Шрифт:
Интервал:
Закладка:
…Стреляли те самые, кто был в особом взводе. Самые надежные. Ядро осталось то же, что в декабре, да еще подобраны люди из молодых. Стреляли, как по подвижной мишени — тяжелые раскатистые залпы. В городе закрылись лавки. Солдаты на улицах срывают с офицеров погоны.
* * *Врачебная комиссия из себя выходит. Каждый день несколько сот солдат, требующих отпуска по болезни. Много симулянтов. Нет, это не симулянты, от испуга войны, не «палечники», которые на фронте простреливают себе на левой руке один, два пальца, с рассчетом уйти, но сохранить трудоспособность. В казарме — измученные, измотанные люди, чтобы освободиться от службы, прибегают к приемам какого то болезненного изуверства, что ли. Не знаю, как сказать, — потому что мне неясен, темен источник их готовности принять эти мучения, когда, по всему опыту войны, на примере прошедших перед их глазами тысяч эвакуированных, они знают, что риск смерти на войне и риск инвалидности не так уж велик. И вот люди, пользуясь советами ротных фельдшеров и вольных знахарей военной медицины — то-есть болезней, перечисленных в расписании, превращаются в мучеников. Например, как на кол, в течение двух недель ежедневно садятся на коническую пивную бутылку, чем добиваются выпадения прямой кишки. Идут на какую-то сложную операцию с сухожилиями, от которой рука или нога останется недвижимой на всю жизнь. Выжигают на руках и ногах язвы каленым железом или расплавленным оловом и травят эти язвы для придания им типического вида какими то специями. Платят "за хороший совет" последние деньги… Сад пыток! Способность к терпению, к тупому презрению страдания такая, что с этими людьми на войне можно бы чудеса творить. Они сами наносят себе стигматы войны… Чем же лечить, чем остановить эту эпидемию? Война кончается, а безумие войны только начинает проростать. Доктора пытаются бороться легально, роются в уставах, устанавливают членовредительство, что влечет за собой кару, чтобы другим неповадно было.

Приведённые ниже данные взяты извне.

theorem witness_FramesAndSpilling :
    holdsTick (user []) = false
    ∧ (let s := { netState [pktOf (.write [(sramLoc, 5)]) false 0] with ftick := 32, tickHeld := true }
       holdsTick s = true)
    ∧ (let s := { user [] with tickHeld := true }
       s.tickHeld = true ∧ holdsTick s = false)
    ∧ (let s := { user [] with dies := [(1, { Die.reset with spill := true })] }
       (s.die 1).spill = true ∧ ringFill s 1 = 0 ∧ bufferFill s 1 < 4096 ∧ (s.die 1).ringFull = false) := by decide
/-- A ring that one packet fills. -/
theorem witness_FramesAndSpilling_full :
    let p : Pkt := { pktOf (.write []) false 0 with place := .ring, dst := 1, spilt := 1048576 }
    let s := { user [] with net := [p], dies := [(1, { Die.reset with spill := true })] }
    (s.die 1).spill = true ∧ (s.die 1).ringFull = false ∧ 1048576 ≤ ringFill s 1 := by decide

/-- Channel 5 of die 0 with members 0 and 1. -/
def chanState (f : Channel → Channel) : State :=
  { (alone member) with dies := [(0, { Die.reset with chans := [(5, f { Channel.reset with en := true, members := [0, 1] })] })] }

theorem witness_HubCycles :
    (let s := chanState fun c => { c with toHub := [(0, .arrive 0)] }
     (s.chan 0 5).toHub = [(0, .arrive 0)] ∧ 0 ≤ s.time.toNat ∧ 0 ∈ (s.chan 0 5).members ∧ (s.chan 0 5).leaving = []
     ∧ ∃ m ∈ (s.chan 0 5).members, m ≠ 0 ∧ m ∉ (s.chan 0 5).arrived)
    ∧ (let s := chanState fun c => { c with toHub := [(0, .arrive 0)], arrived := [1] }
       ∀ m ∈ (s.chan 0 5).members, m ≠ 0 → m ∈ (s.chan 0 5).arrived)
    ∧ (let s := chanState fun c => { c with toHub := [(0, .join 2 true)] }
       (s.chan 0 5).toHub = [(0, .join 2 true)] ∧ ∃ m ∈ (s.chan 0 5).members, m ∉ (s.chan 0 5).arrived)
    ∧ (let s := chanState fun c => { c with toHub := [(0, .leave 0 true)] }
       (s.chan 0 5).toHub = [(0, .leave 0 true)] ∧ 0 ∉ (s.chan 0 5).arrived ∧ (s.chan 0 5).leaving = [])
    ∧ (let s := chanState fun c => { c with held := [(0, 7), (1, 8)] }
       ((0, 7) ∈ (s.chan 0 5).held ∧ ∀ e ∈ (s.chan 0 5).held, e = (0, 7) ∨ 0 < e.1) ∧ (s.chan 0 5).slot = [])
    ∧ ((chanState fun c => { c with slot := [1] }).chan 0 5).slot ≠ [] := by decide

theorem witness_HubSignalsArrive :
    (∀ o ∈ [HubOut.release 5 [0], .value 7 [0], .accepted 0 3],
      ((chanState fun c => { c with fromHub := [(0, o)] }).chan 0 5).fromHub = [(0, o)])
    ∧ tackCopy ((chanState id).hart 0) 5 = some ⟨5, 4, some 9, false⟩
    ∧ (∀ j ∈ [true, false], (((chanState id).updHart 0 fun x => { x with tkreq := some ⟨0, 5, j, false, true, none⟩ }).hart 0).tkreq
      = some ⟨0, 5, j, false, true, none⟩) := by decide

theorem witness_Preemption :
    let v : Word := 0x10000003F
    ((user []).die 0).preempt.busy = false ∧ v.toNat % 128 ≤ 63 ∧ (v.toNat % 128 = 63 → v.toNat / 2 ^ 32 % 2048 / 768 = 0)
    ∧ 63 < (64 : Word).toNat % 128 ∧ dueSignal (user []) 0 5 = none
    ∧ dueSignal { user [] with time := 1, dies := [(0, { Die.reset with signals := [(0, 5, 0)] })] } 0 5 = some (0, 5, 0) := by decide

/-! ### Launches and tasks -/

/-- FIFO 2 of die 0, enabled, with records; queue 0 enabled; the first GiB mapped. -/
def fifoState (rs : List LRecord) : State :=
  { (launchState 0 id id).updDie 0 (fun d => { d with fifos := [(2, { Fifo.reset with en := true, recs := rs })] }) with
    boot := .delveloth, perst := false }
def recordOf0 (cwa : Word) : LRecord := ⟨0x40000, cwa, 0, false, 0, 0, List.replicate 12 0⟩

theorem witness_HostLaunches :
    let s := fifoState []
    s.perst = false ∧ s.diesHeld = false ∧ State.reset.diesHeld = true ∧ fifoAt 0x102000 = some (0, 2) ∧ 0x102000 % 0x1000 = 0 ∧ fifoAt 0x102008 = some (0, 2) ∧ 0x102008 % 0x1000 ≠ 0
    ∧ (mapGet Fifo.reset (s.die 0).fifos 2).en = true ∧ (mapGet Fifo.reset (s.die 0).fifos 2).recs.length < 16 := by decide
theorem witness_HostLaunches_bytes :
    let bytes := (recordWords 0).flatMap fun w => toLe 8 w.toNat
    bytes.length = 128 ∧ parseRecord (dwordsOf bytes 16) = some ⟨0, 0x50000, 0, false, 0, 0, List.replicate 12 0⟩ := ⟨rfl, by decide⟩
theorem witness_HostLaunches_enters (cwa : Word) :
    let s := fifoState [recordOf0 cwa]
    let x := mapGet Fifo.reset (s.die 0).fifos 2
    x.recs = recordOf0 cwa :: [] ∧ (mapGet Queue.reset (s.die 0).queues x.fq.toNat).en = true ∧ poolRoom s 0 x.pid = some 0
    ∧ (recordOf0 cwa).nh ≤ launchContexts s 0 x.pid ∧ x.pid.toNat ∉ s.stopped
    ∧ x.pid.toNat ∈ ({ s with stopped := [0] } : State).stopped :=
  ⟨rfl, rfl, rfl, Nat.le_of_ble_eq_true rfl, List.not_mem_nil, List.mem_singleton.mpr rfl⟩
theorem witness_HostLaunches_target :
    cwaTarget (fifoState [recordOf0 0x50000]) 0 0 0 0x50000 = .ok 0x50000
    ∧ cwaTarget (fifoState [recordOf0 0x00FF000000000000]) 0 0 0 0x00FF000000000000 = .error ⟨0x07, 0⟩ :=
  ⟨okIs (by decide), errIs (by decide)⟩

/-- A launch queued in queue 0 of die 0. -/
def queuedState : State :=
  (launchState 0 id id).updDie 0 fun d => { d with
    queues := [(0, { Queue.reset with en := true, recs := [0] })],
    pool := [(0, ⟨0, some (launchAt 1 .queued)⟩)] }
theorem witness_LaunchesDispatchAndComplete_dispatch :
    let s0 := markReady (failUnplaceable queuedState 0) 0
    (∃ r, chooseQueue s0 0 = some (0, r)) ∧ headPlace s0 0 (mapGet Queue.reset (s0.die 0).queues 0) = some (0, [8])
    ∧ s0.launch? 0 0 = some (launchAt 1 .queued) ∧ [8].Nodup ∧ (s0.die 0).lastLaunch ≠ some queuedState.time
    ∧ ((queuedState.updDie 0 fun d => { d with lastLaunch := some queuedState.time }).die 0).lastLaunch = some queuedState.time :=
  ⟨⟨false, by decide⟩, by decide, by decide, by decide, by decide, by decide⟩
theorem witness_LaunchesDispatchAndComplete_end :
    let l (n : Nat) (st : LState) : Launch := { launchAt 1 st with live := n }
    let s (n : Nat) (st : LState) : State := { user [] with dies := [(0, { Die.reset with pool := [(0, ⟨0, some (l n st)⟩)] })] }
    ((s 0 .dispatched).launch? 0 0 = some (l 0 .dispatched) ∧ hasTasks (s 0 .dispatched) 0 0 = false)
    ∧ ((s 1 .dispatched).launch? 0 0 = some (l 1 .dispatched) ∧ (l 1 .dispatched).live ≠ 0)
    ∧ ((s 0 (.failed 3)).launch? 0 0 = some (l 0 (.failed 3)) ∧ ∀ p ∈ (s 0 (.failed 3)).net, p.hart ∉ (l 0 (.failed 3)).harts) := by
  decide

/-- Cluster 0 of partition 0 with one task context a core and task 0, whose input of handle 0 is in the state given. -/
def boardState (st : StreamState) (sum : BitVec 32) (test : BitVec 4) (retire : List Nat) : State :=
  let t : Task := { rcd := sram, entry := 0x40000, arg := 6, ins := [⟨some 0, test, true, false⟩, ⟨some 1, 0, true, false⟩], outs := [],
                    order := 0, asid := 3, spawner := 9, launch := ⟨0, 0, 0⟩, hart := none, fired := false, tabs := 0 }
  { user [] with clusters := [(0, { Cluster.reset with
      en := true, tps := 1, tasks := [(0, t)], retire := retire,
      streams := [⟨0, 1, st, sum, 0, 0, none⟩, ⟨1, 1, if test = 0 then .resident else .pending, 0, 0, 0, none⟩] })] }
theorem witness_TasksAndClusterReset :
    (let s := boardState .resident 0x11 1 []
     (taskOf s 0 0).map (mayFire s 0 0) = some true)
    ∧ (let s := boardState .resident 0 0 []
       (taskOf s 0 0).map (mayFire s 0 0) = some false ∧ 0 ∈ ((boardState .resident 0 0 [0]).cluster 0).retire ∧ (oldestReady s 0).map (·.1) = some 0
       ∧ oldestReady s 0 = (taskOf s 0 0).map fun k => (0, k)) := by decide
/-- Task 0 is to be retired, its post can go; its output's stream names a count in the SRAM, and its cluster has used its
quota. -/
theorem witness_TasksAndClusterReset_retires :
    (let s := boardState .resident 0 0 [0]
     ((taskOf s 0 0).bind (retireTask s 0 0)).isSome = true ∧ (taskOf s 0 0).map (·.outs) = some [])
    ∧ (let s := outOfQuota ((finishing .pending).setBytes (padLoc + 24) (toLe 8 sram.toNat))
       (taskOf s 0 0).map (fun k => (retireTask s 0 0 k).isSome) = some false) := by decide
theorem witness_TasksAndClusterReset_contexts :
    let s := boardState .resident 0 0 []
    takesWork (s.cluster 0) (s.cluster 0).pid = true ∧ (taskContexts s 0).head? = some 7 := by decide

* * *Доктор Вашков застрелился. Его в комиссии избил симулянт. До революции за это симулянта повесили бы, а доктор Вашков все равно бы застрелился. Так вот и прибыль есть на счету противников смертной казни.
Если садятся на кол, то будут и казнить себя. Тысячами. А руки останутся чисты. И кто посмеет "благородных мечтателей" назвать палачами?!

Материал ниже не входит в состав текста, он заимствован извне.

-- ==== Sys2Proof/Machine/State.lean ====
section
/-! DEFINITION. The state of the JL-416: every register, queue, counter, mode and line of its eleven blocks, as plain data,
and the state right after reset. -/

namespace Sys2Proof.Machine

/-! ### What the blocks hold and exchange -/

/-- An identifier as read: its kind and the characters after the kind letter (R22). -/
structure Identifier where
  kind : IdKind
  chars : List Byte
  deriving DecidableEq, Repr

/-- An accession number (00_scope section 4, R110). -/
structure Accession where
  series : Nat
  station : StationNo
  serial : Nat
  deriving DecidableEq, Repr

/-- The reject causes (section 1.2; codes 1..13 of R180). -/
inductive RejectCause where
  | noread
  | badread
  | badcheck
  | ambiguous
  | tooClose
  | blind
  | held
  | tableFull
  | busyTitle
  | link
  | late
  | outletAbsent
  | outletFull
  deriving DecidableEq, Repr

/-- The fault classes (R171). -/
inductive FaultClass where
  | advisory
  | recoverable
  | severe
  deriving DecidableEq, Repr

/-- The fault kinds (section 11.1; codes 1..22 of R180). These are effects on the state, not stops of the model. -/
inductive FaultKind where
  | strayRead
  | badFrame
  | unsupported
  | tableSkip
  | directiveFull
  | settingsDiffer
  | settingsDefaulted
  | claimExpired
  | postDropped
  | ordinalClash
  | gateLate
  | gateSlow
  | linkGiveup
  | inboundOverflow
  | jam
  | trackOverflow
  | gateDead
  | gateSurvey
  | duplicateNumber
  | strapInvalid
  | settingsInvalid
  | serialExhausted
  deriving DecidableEq, Repr

/-- The states of an item record (section 1.2). -/
inductive ItemState where
  | awaitRead
  | queued
  | window
  | decided
  | armed
  | rejected
  deriving DecidableEq, Repr

/-- An item record (section 1.2, R5). -/
structure ItemRecord where
  tag : Tag
  entry : Pos
  state : ItemState
  ident : Option Identifier
  key : Option TitleKey
  claimStamp : Option Stamp
  ordinal : Option Nat
  outlet : Option Outlet
  accession : Option Accession
  cause : Option RejectCause
  fresh : Option Bool
  takenBack : Bool
  deriving DecidableEq, Repr

/-- What a pulse brings about, in the order of R1 (R2, R11, R12); named by the tag of its record. -/
inductive BeltDue where
  | guardExpiry
  | jam
  | readZoneStart (tag : Tag)
  | readZoneEnd (tag : Tag)
  | commitPoint (tag : Tag)
  | gatePoint (tag : Tag)
  | clearance (tag : Tag)
  deriving DecidableEq, Repr

/-- Belt Tracker (chapter 1). -/
structure BeltTracker where
  p : Pos
  /-- The item tracking queue, oldest first (R3). -/
  records : List ItemRecord
  guard : Option Pos
  jamWatch : Option Pos
  /-- The MODEL's own: the consequences of the last pulse that are not yet taken (R1; log 5). -/
  due : List BeltDue
  deriving DecidableEq, Repr

/-- Identifier Unit: the receive buffer (R21). -/
structure ReadBuffer where
  chars : List Byte
  damaged : Bool
  /-- When the 20 ms limit after the last character is reached. -/
  limit : Option Nat
  deriving DecidableEq, Repr

/-- Where a claim of an open-claim list came from; a heard one keeps its heard time (section 3.3). -/
inductive ClaimSource where
  | own
  | heard (at_ : Nat)
  deriving DecidableEq, Repr

/-- A claim of an open-claim list (section 3.3). -/
structure Claim where
  stamp : Stamp
  station : StationNo
  source : ClaimSource
  deriving DecidableEq, Repr

/-- The origin of a title entry (R35). -/
inductive Origin where
  | fresh
  | known
  deriving DecidableEq, Repr

/-- A title entry (section 3.1). -/
structure Entry where
  key : TitleKey
  /-- The highest ordinal known to be committed. -/
  h : Nat
  vacancies : List Nat
  /-- The open-claim list, earliest end first (R42, R70). -/
  claims : List Claim
  firstAcc : Option Accession
  /-- Own last commit: ordinal and stamp. -/
  ownLast : Option (Nat × Stamp)
  /-- Local references. -/
  refs : Nat
  touch : Stamp
  origin : Origin
  deriving DecidableEq, Repr

/-- An entry of the Directive List (section 4.1). -/
structure Directive where
  key : TitleKey
  quota : Option Nat
  hold : Bool
  deriving DecidableEq, Repr

/-- A window timer of the Claim Unit and its expiry time (R73). -/
structure WindowTimer where
  tag : Tag
  expires : Nat
  deriving DecidableEq, Repr

/-- The gate state (section 6.3); no outlet means unknown. `setFor` is the manual's SET. -/
inductive GateState where
  | resting (outlet : Option Outlet)
  | moving (outlet : Outlet) (tag : Tag)
  | setFor (outlet : Option Outlet) (tag : Tag)
  deriving DecidableEq, Repr

/-- A waiting gate request, marked failed by R104. -/
structure GateRequest where
  tag : Tag
  outlet : Outlet
  failed : Bool
  deriving DecidableEq, Repr

/-- Gate Sequencer (chapter 6). -/
structure GateSequencer where
  gate : GateState
  reservation : Option Tag
  requests : List GateRequest
  /-- The settle timer's expiry time while it runs. -/
  settle : Option Nat
  failCount : Nat
  fitted : OutletSet
  /-- The outlet the start-up survey has commanded and waits for (R96). -/
  survey : Option Outlet
  deriving DecidableEq, Repr

/-- Retained storage (R110, R159): kept through power-on and restart. -/
structure Retained where
  block : Settings
  /-- The block's check agrees with its contents. -/
  checkOk : Bool
  issuedSeries : Nat
  /-- The next serial; none is the mark exhausted. -/
  nextSerial : Option Nat
  deriving DecidableEq, Repr

/-- Modes (section 10.3). -/
inductive Mode where
  | start
  | run
  | draining
  | standby
  | halted
  deriving DecidableEq, Repr

/-- Start phases (section 10.1). -/
inductive Phase where
  | survey
  | listen
  | announce
  deriving DecidableEq, Repr

/-- The fields of a STATUS (R177). -/
structure StatusReport where
  mode : Mode
  phase : Phase
  flags : ClassSet
  lastSevere : Option FaultKind
  series : Nat
  nextSerial : Option Nat
  items : Nat
  entries : Nat
  directives : Nat
  fitted : OutletSet
  holds : Nat
  deriving DecidableEq, Repr

/-- The form of a PRESENCE (R160, R162). -/
inductive PresenceForm where
  | announce
  | answer
  deriving DecidableEq, Repr

/-- The request of a MODE (R163). -/
inductive ModeRequest where
  | run
  | standby
  | restart
  deriving DecidableEq, Repr

/-- The actions of a DIRECTIVE with the fields each carries (section 4.2). -/
inductive DirectiveAction where
  | setQuota (key : TitleKey) (quota : Nat)
  | hold (key : TitleKey)
  | release (key : TitleKey)
  | forget (key : TitleKey)
  | forgetAll
  deriving DecidableEq, Repr

/-- A notice: its kind and its fields (R133). The sender stands in the frame's header. -/
inductive Notice where
  | claim (key : TitleKey) (stamp : Stamp) (h : Nat) (vacancyCount : Nat)
  | commit (key : TitleKey) (stamp : Stamp) (ordinal : Nat) (outlet : Outlet) (quotaUsed : Nat)
      (accession : Option Accession) (fresh : Bool) (ident : Identifier)
  | void (key : TitleKey) (stamp : Stamp) (ordinal : Option Nat) (accession : Option Accession)
  | tally (key : TitleKey) (h : Nat) (vacancies : List Nat) (firstAcc : Option Accession)
  | hold (time : Nat)
  | reject (cause : RejectCause) (key : Option TitleKey) (ident : Option Identifier)
  | fault (kind : FaultKind)
  | presence (form : PresenceForm) (fitted : OutletSet) (digest : Nat) (series : Nat) (tableSize : Nat) (capacity : Nat)
  | status (report : StatusReport)
  | query
  | directive (action : DirectiveAction)
  | setup (setting : SettingId) (value : Nat)
  | mode (request : ModeRequest)
  | clear (classes : ClassSet)
  deriving DecidableEq, Repr

/-- A queued notice. The number is the MODEL's own (log 24): it tells notices of equal content apart, and a replaced content
takes a new one, since it counts as a new notice (R123, R138). -/
structure Posted where
  id : Nat
  notice : Notice
  deriving DecidableEq, Repr

/-- Posting Unit (chapter 8). -/
structure PostingUnit where
  urgent : List Posted
  routine : List Posted
  /-- The dock sequence counter D (R142). -/
  d : Stamp
  /-- The MODEL's own: the number of the next posted notice (log 24). -/
  nextId : Nat
  deriving DecidableEq, Repr

/-- A checked frame (R115, R179): sender, kind code, target byte and body. -/
structure Frame where
  sender : StationNo
  kind : BitVec 4
  target : Byte
  body : List Byte
  deriving DecidableEq, Repr

/-- The transmitter (R118). In DEFER the rank found for this wait, absent while the line is busy; in SEND the notice and its
frame's bytes. -/
inductive Transmitter where
  | idle
  | defer (rank : Option Nat)
  | send (posted : Posted) (bytes : List Byte)
  deriving DecidableEq, Repr

/-- The receiver (R125). -/
inductive Receiver where
  | hunt
  | receive
  deriving DecidableEq, Repr

/-- The dock link as the station hears it: busy, or idle with its idle time in bit times (R114). -/
inductive Line where
  | busy
  | idle (bits : Nat)
  deriving DecidableEq, Repr

/-- Link Controller (chapter 7). -/
structure LinkController where
  /-- The last sender L; none is unknown. -/
  last : Option StationNo
  tx : Transmitter
  fixedMark : Bool
  attempts : Nat
  /-- The posted notice the attempt count counts for. -/
  countFor : Option Nat
  rx : Receiver
  inbound : List Frame
  line : Line
  deriving DecidableEq, Repr

/-- Hold Table (chapter 9). -/
structure HoldTable where
  entries : Vector (Option Nat) 16
  repeatAt : Option Nat
  /-- The take-away-blocked line as last taken. -/
  taken : Bool
  deriving DecidableEq, Repr

/-- Station Control (chapters 10 and 11). -/
structure StationControl where
  mode : Mode
  phase : Phase
  /-- The phase timer's expiry time while it runs. -/
  phaseAt : Option Nat
  number : StationNo
  settings : Settings
  flags : ClassSet
  lastSevere : Option FaultKind
  haltLock : Bool
  deriving DecidableEq, Repr

/-- The input lines as last seen (00_scope section 2). -/
structure InputLines where
  eye : Bool
  position : OutletSet
  full : OutletSet
  takeaway : Bool
  straps : StationNo
  restart : Bool
  deriving DecidableEq, Repr

/-- The output lines (00_scope section 2). -/
structure OutputLines where
  beltRun : Bool
  infeedStop : Bool
  gateSelect1 : Bool
  gateSelect2 : Bool
  deriving DecidableEq, Repr

/-- The whole station and its queue of waiting commands. -/
structure State where
  /-- Held at reset: before power-on, or while the restart line is asserted (R169; log 6). -/
  atReset : Bool
  inp : InputLines
  out : OutputLines
  /-- The local time base, ms. -/
  now : Nat
  bt : BeltTracker
  iu : ReadBuffer
  /-- Title Table: occupied ways as (4 × bucket + way, entry), rising (R34). -/
  tt : List (Nat × Entry)
  dl : List Directive
  cu : List WindowTimer
  gs : GateSequencer
  /-- Accession Counter: the series in force (R110); its retained values stand in `rs`. -/
  ac : Nat
  rs : Retained
  /-- The MODEL's own: the last event wrote the settings block (R168; log 15). -/
  blockWrite : Bool
  pu : PostingUnit
  lc : LinkController
  ht : HoldTable
  sc : StationControl
  pending : List Instr
  deriving DecidableEq, Repr

/-! ### How a step can stop -/

/-- No command of the JL-416 stops the machine: every fault of the manual is an effect on the state (R171). So this type has
no constructor, and no step answers a fault; safe. -/
inductive Fault where
  deriving DecidableEq, Repr

/-- Refusals. -/
inductive Refusal where
  /-- Raised by an arm of `exec` whose command has no meaning yet; safe: nothing is claimed of it. No arm raises it. -/
  | notModelled (mnemonic : String)
  deriving DecidableEq, Repr

/-! ### Reset -/

/-- No outlet. -/
def noOutlets : OutletSet := ⟨false, false, false, false⟩

/-- No class. -/
def noClasses : ClassSet := ⟨false, false, false⟩

/-- Belt Tracker after power-on and restart (R19). -/
def BeltTracker.reset : BeltTracker := { p := 0, records := [], guard := .none, jamWatch := .none, due := [] }

/-- Identifier Unit after power-on and restart (R21). -/
def ReadBuffer.reset : ReadBuffer := { chars := [], damaged := false, limit := .none }

/-- Gate Sequencer after power-on and restart (R95, R96, R98, R105, table of 6.3). -/
def GateSequencer.reset : GateSequencer where
  gate := .resting .none
  reservation := .none
  requests := []
  settle := .none
  failCount := 0
  fitted := noOutlets
  survey := .none

/-- Posting Unit after power-on and restart (table of chapter 8, R142). -/
def PostingUnit.reset : PostingUnit := { urgent := [], routine := [], d := 0, nextId := 0 }

/-- Link Controller after power-on and restart (R131); the line's idle time is the model's choice (log 10). -/
def LinkController.reset : LinkController where
  last := .none
  tx := .idle
  fixedMark := false
  attempts := 0
  countFor := .none
  rx := .hunt
  inbound := []
  line := .idle 0

/-- Hold Table after power-on and restart (R148). -/
def HoldTable.reset : HoldTable := { entries := Vector.replicate 16 .none, repeatAt := .none, taken := false }

/-- Station Control after power-on (head of chapter 10); number and settings are latched and loaded by the start (log 7). -/
def StationControl.reset : StationControl where
  mode := .start
  phase := .survey
  phaseAt := .none
  number := 0
  settings := factoryDefaults
  flags := noClasses
  lastSevere := .none
  haltLock := false

/-- The factory state of retained storage (R110; the settings block's factory content: log 9). -/
def Retained.factory : Retained where
  block := factoryDefaults
  checkOk := true
  issuedSeries := 0
  nextSerial := some 1

/-- The input lines as the model takes them before any command has told of them (log 8). -/
def InputLines.reset : InputLines where
  eye := false
  position := noOutlets
  full := noOutlets
  takeaway := false
  straps := 0
  restart := false

/-- The output lines after power-on and restart: belt off, infeed stopped, gate-select lines off (R19, R95). -/
def OutputLines.reset : OutputLines :=
  { beltRun := false, infeedStop := true, gateSelect1 := false, gateSelect2 := false }

/-- The machine right after reset: every block as R170 gives it, before Station Control reads the straps (log 6). -/
def State.reset : State where
  atReset := true
  inp := InputLines.reset
  out := OutputLines.reset
  now := 0
  bt := BeltTracker.reset
  iu := ReadBuffer.reset
  tt := []
  dl := []
  cu := []
  gs := GateSequencer.reset
  ac := 0
  rs := Retained.factory
  blockWrite := false
  pu := PostingUnit.reset
  lc := LinkController.reset
  ht := HoldTable.reset
  sc := StationControl.reset
  pending := []

end Sys2Proof.Machine
end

Не уметь воспользоваться такой готовностью на муку — не верх ли это бездарности?
* * *Потребовали из комитета на ту улицу. Садимся в мотор, едем. Зрелище. Почти перед каждым домом хвосты солдат. Солнце к полудню, а хвосты не убывают. Стояли с ночи — и не стыдятся белого дня. Из одного хвоста машут нам руками: сюда! В хвосте ропот; из-за того, что «задерживают», нас и вызвали. "Товари! — Щи. В чем дело?" — Несколько солдат выбежало к нашей машине из хвоста. А там перебегают на их места. Те увидали — назад. Ругань. Свалка… Пытаюсь пройти в дом. Но сени битком набиты пьяными потными солдатами, не пройти. — "Валяй, товарищ, через задний ход. Тут не пройдешь".
Иду во двор, провожаемый насмешками и криками: — "Чтобы всех баб в городе реквизовать, а то мы и комитет… в…".
Через кухонный ход спускаюсь в полуподвал. Оттуда истерический крик и визги. Открыл дверь. Баба с растрепанными космами, в исполосованной красной рубахе. Вопит и с нечеловеческой силой возит за собой по корридору четверых солдат, ухвативших ее за руки. Падают и свиваются в ворчащий клубок. Я, не поняв в чем дело, кричу: — "Товари! — Щи! Что вы?! Остановитесь!" Выхватываю браунинг и стреляю в потолок — раз, два, три. Девки, что с воплями толкались кругом, разбежались. — "Давай полотенце. Вяжи ей руки". Солдат вытирает разбитый нос и, взглянув на повязку у меня на рукаве, докладывает: — "Она, товарищ, жизни хотела решиться. Ножик отняли". Баба, связанная, лежит на полу. Глаза закатила и ногами дрыгает, как саранча.
Они ей жизнь спасли. С улицы на мои выстрелы — крики и звон разбитого стекла. В дверь бьют сапогами. Напирают…
Жизнь спасли, а она брыкается, как пойманная «кобылка».
* * *На нарах со мной рядом — новенький. Прапорщик Ефремов. Пришел на полковой митинг и со слезами (совсем мальчик) сорвал с себя погоны, кинул о земь: не желаю быть офицером, буду, говорит, с вами, товарищи, делить как брат с братом и горе и радости. — "Радости-то мало. Разве — мир!" Из задних рядов злорадно: — "Ага, защемили… барину". — "Что-ж, хлебни горячего до слез". — "А жалованье как-же?" — "И жалованья брать не будет". — "Дурак!" Вот этот дурак — буржуй и примазался ко мне. И на меня тень бросил. Лежим на нарах, говорим меж себя, а откуда-нибудь с полатей: — "Чего шепчетесь, буржуи". — "А ты, товарищ…….".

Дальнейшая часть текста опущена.